Выйдя из такси, бегу в дом, рука болит все сильнее. Сейчас тишина и безмолвие радуют меня, хотя иногда это навевает депрессию. На кухне достаю пакет из морозилки, какое-то готовое блюдо с овощами, прикладываю к руке, боль немного утихает. Поднимаюсь в свою комнату на цыпочках. Мне сейчас не вынести разговора с Ингой. Замираю на пороге своей комнаты.

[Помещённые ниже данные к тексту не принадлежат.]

-- ==== Sys2Proof/Machine/Transfer.lean ====
section
/-! DEFINITION. The micro-operations that move one word: `LDC` (`41_init_unpack.md` R81), `UNPK` (R82), `PACK`
(`43_extract_pack.md` R102). -/

namespace Sys2Proof.Machine

/-- `LDC i,k` (R81). -/
def execLdc (i : Idx) (k : Fin 4) (s : State) : Result := (s.writeX i (constWord k)).advance

/-- `UNPK i,s,wo` (R82); the reserved form `NONCE` with `wo >= 4` is refused (R59). -/
def execUnpk (i : Idx) (src : Source) (wo : Fin 8) (s : State) : Result :=
  if sliceInBuffer src wo then (s.writeX i (s.readWordLE (sliceAddr src wo))).advance
  else .refused (.reservedWord .nonceOffset)

/-- `PACK i,wo` (R102). -/
def execPack (i : Idx) (wo : Fin 8) (s : State) : Result := (s.writeWordLE (outAddr wo) (s.readX i)).advance

end Sys2Proof.Machine
end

В моей постели спит Николь.
Замираю, сердце щемит, при взгляде на девочку. Николь не знала матери, как и родного отца. Папа оформил на себя опекунство над ней. С самого детства это очень ранимый, хрупкий ребенок. Не шаловливая, не шумная, она обожает читать, рисовать. Прячется от реальности в других мирах. Может поэтому мы так хорошо понимаем друг друга. Она часто приходит спать в мою постель. Объясняя это тем, что дом холодный. Это правда. Дом слишком большой, на его отопление уходит куча средств. По-хорошему, его надо продать. Мы уже не можем себе позволить такую роскошь, эти времена давно прошли. Но это невозможно, пока жива бабушка. Ангелина Иннокеньтьевна, мать моего отца, очень властная и упрямая женщина. Папа без нее ничего не решает. У моей мамы часто происходили стычки с этой женщиной. Они не ладили. У меня даже иногда мелькала мысль, что бабушку Ангелину ничуть не расстроила ее смерть.
Сбросив одежду, иду в ванную. Быстро принимаю душ, надеясь, что это поможет мне смыть, сбросить гнетущую тяжесть от встречи с Давидом. Если бы так просто было вытравить его из своих мыслей. Которых стало только больше.
Что он сделает теперь? Будет мстить за то, что дала ему по лицу? Я все-таки ненормальная. Кто так ведет себя с человеком, который только из тюрьмы вышел?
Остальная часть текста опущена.